La fe, una palabra tan sencilla pero a la vez tan compleja y abstracta, tan universal y genérica como íntima, subjetiva y personal.
Quizás muy osada la petición de los discípulos: “Auméntanos la fe” ¿Qué fe? ¿A qué se referían? ¿Sabemos en realidad lo que significa tener fe?
“Si tuvierais fe como un grano de mostaza…”. La fe no entiende de categorías-medidas humanas. Jesús reconoce en sus discípulos que su fe es más pequeña que un grano de mostaza, es decir que es una fe de mínimos, una fe aún precaria… me atrevería a decir infantil. Pero ¿En qué se basaba para afirmar esto?

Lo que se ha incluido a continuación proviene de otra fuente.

/-- What one step on instance `n` may do. -/
inductive Effect (s : State) (n : Nat) : Part → State → Prop
  | quiet {p t} (h : s.Same t) : Effect s n p t
  | control {p c c' t} (hc : s.ctx? n = some c) (hk : c.controlTo c') (h : (s.setCtx n c').Same t) : Effect s n p t
  /-- a copy that a bad address cuts -/
  | cut {p c d bs m tr t} (hc : s.ctx? n = some c) (hd : d ∈ c.desc)
      (hm : c.copyIn s.cfg s.mem d.addr.toNat bs = (m, some tr)) (h : ({ s with mem := m }).Same t) : Effect s n p t
  | send {c d bs m len t} (hc : s.ctx? n = some c) (hl : c.life = .active)
      (hd : s.readDesc c (s.cfg.slot .tx c.cursor.tx) = .ok d) (ho : d.hwOwned = false)
      (hm : c.copyIn s.cfg s.mem d.addr.toNat bs = (m, none)) (hlen : len ≤ s.cfg.bufSize) (hbs : bs.length = len)
      (h : (({ s with mem := m }).setCtx n
        { c.setDesc (s.cfg.slot .tx c.cursor.tx) { d with cs := csTakeWr d.cs, len := BitVec.ofNat 16 len } with
          cursor := { c.cursor with tx := nextCursor s.cfg .tx c.cursor.tx } }).Same t) : Effect s n .send t
  | drain {c d t} (hc : s.ctx? n = some c) (hl : c.life = .active)
      (hd : s.readDesc c (s.cfg.slot .rx c.cursor.rx) = .ok d) (ho : d.hwOwned = false)
      (h : (s.setCtx n
        { c.setDesc (s.cfg.slot .rx c.cursor.rx) { d with cs := csTakeRd d.cs } with
          cursor := { c.cursor with rx := nextCursor s.cfg .rx c.cursor.rx } }).Same t) : Effect s n .drain t
  /-- a receive completion; `w` is the index after it, or the fault of the walk -/
  | filled {c d bs m lf err ev w t} (hc : s.ctx? n = some c) (hen : c.dmaEn.rx = true)
      (hd : s.readDesc c (s.cfg.slot .rx c.hw.rx) = .ok d) (ho : d.hwOwned = true)
      (hm : c.copyIn s.cfg s.mem d.addr.toNat bs = (m, none)) (hlen : bs.length ≤ s.cfg.bufSize)
      (hev : ev &&& ~~~evAll = 0) (hw : nextHw s.cfg .rx c.hw.rx (csRxDone d.cs lf err) = w)
      (h : (({ s with mem := m }).setCtx n
        { c.setDesc (s.cfg.slot .rx c.hw.rx)
            { d with cs := csRxDone d.cs lf err, len := BitVec.ofNat 16 bs.length } with
          evt := evRaise c.evt ev, hw := c.hw.set .rx (w.getD c.hw.rx) }).Same t) : Effect s n .complete t
  /-- a transmit completion or failure -/
  | sent {c d cs ev w t} (hc : s.ctx? n = some c) (hen : c.dmaEn.tx = true)
      (hd : s.readDesc c (s.cfg.slot .tx c.hw.tx) = .ok d) (ho : d.hwOwned = true)
      (hcs : cs = csTxDone d.cs ∨ cs = csTxFail d.cs)
      (hev : ev &&& ~~~evAll = 0) (hw : nextHw s.cfg .tx c.hw.tx cs = w)
      (h : (s.setCtx n
        { c.setDesc (s.cfg.slot .tx c.hw.tx) { d with cs := cs } with
          evt := evRaise c.evt ev, hw := c.hw.set .tx (w.getD c.hw.tx) }).Same t) : Effect s n .complete t
  | born {evt t} (hn : n = s.nextId) (hcap : s.nextId ≠ s.cfg.nInst) (hev : evt &&& ~~~evAll = 0)
      (h : (({ s with nextId := s.nextId + 1 }).setCtx n (Ctx.fresh evt)).Same t) : Effect s n .life t
  | laid {c addrs fill t} (hc : s.ctx? n = some c) (hl : c.life = .allocated)
      (ha : s.cfg.obtain (s.otherBuffers n) s.cfg.slots s.cur.draws.alloc = some addrs)
      (h : (({ s with liveBuffers := s.liveBuffers + s.cfg.slots,
                      mem := s.cfg.fillBuffers s.mem addrs fill }).setCtx n (c.laidOutWith s.cfg addrs)).Same t) :
      Effect s n .life t
  /-- buffers obtained for descriptors that cannot be reached -/
  | stranded {k t} (hk : s.cfg.firstUnreachable 0 s.cfg.slots = some k)
      (h : ({ s with liveBuffers := s.liveBuffers + s.cfg.slots }).Same t) : Effect s n .life t
  | started {c evt t} (hc : s.ctx? n = some c) (hl : c.life = .initialized) (hev : evt &&& ~~~evAll = 0)
      (h : (s.setCtx n (c.activate evt)).Same t) : Effect s n .life t
  | dropped {c t} (hc : s.ctx? n = some c) (hl : c.life = .allocated) (h : (s.dropCtx n).Same t) : Effect s n .life t
  | released {c t} (hc : s.ctx? n = some c) (hl : c.life = .initialized ∨ c.life = .unregistered)
      (h : (s.release n).Same t) : Effect s n .life t
  | stopped {c t} (hc : s.ctx? n = some c) (hl : c.life = .active) (hd : c.disp = .idle)
      (h : (s.setCtx n c.stop).Same t) : Effect s n .life t
  | unregistered {c t} (hc : s.ctx? n = some c) (hl : c.life = .stopped)
      (h : (s.setCtx n { c with life := .unregistered }).Same t) : Effect s n .life t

La fe supone un cambio de actitud. Un disfrutar de y con la vida que cambia nuestra forma de ser con nosotros mismos y con los demás. La fe conlleva una alegría y esperanza capaces de silenciar el dolor, la tristeza e incluso la muerte. Por eso los discípulos pidieron a Jesús que aumentara su fe, porque seguramente ellos veían en Él una actitud distinta ante la vida, una fortaleza difícil de entender y de adquirir pero que les resultaba llamativa y la deseaban.
¿Puede alguien aumentarnos la fe? ¿Es responsabilidad de Dios nuestra fe? En la Iglesia se define muchas veces la fe como un don, y entendida así parece que no la puede tener todo el mundo, pero yo creo que la fe es una dimensión que todo ser humano tiene y a la que debemos abrirnos. Hay ciertas acciones, actitudes y lugares que facilitan el cuidado y apertura a la fe; En ellos están incluidas todas las religiones, esa es su tarea, descubrir al ser humano su dimensión de fe para que descubra el mejor camino que le acerque al transcendente, a Dios.
Todo esto lleva a plantearse la actitud del cristiano adulto que ha crecido físicamente, profesionalmente y personalmente, pero que ha olvidado el cuidado de su dimensión de fe viviendo de las rentas recibidas en la niñez, y por tanto manteniendo una fe infantil en un ser adulto.
Se dice en el mismo evangelio de Lucas, refiriéndose a Jesús aún siendo joven, que: “El niño crecía en estatura, gracia y sabiduría”. Esta es una asignatura pendiente en el cristianismo, al menos en la Iglesia católica, nutrir, cuidar el proceso de fe. Es cierto que esto es una responsabilidad personal, pero la Iglesia como cabeza y madre, también debería facilitar caminos y medidas más realistas y adaptadas a los tiempos, para que no se descuide la fe. Nuestros chicos y chicas crecen en estatura y conocimientos a un ritmo vertiginoso. No descuidemos el cuidado y el crecimiento de su fe, porque al igual que los discípulos se lo pidieron a Jesús, ellos nos demandan que aumentemos su fe, es decir, que les ayudemos a cuidar su fe. Si bien es cierto que “un ciego no puede guiar a otro ciego”, es por tanto necesario que antes revisemos y mimemos nuestra relación con Dios, nuestra fe.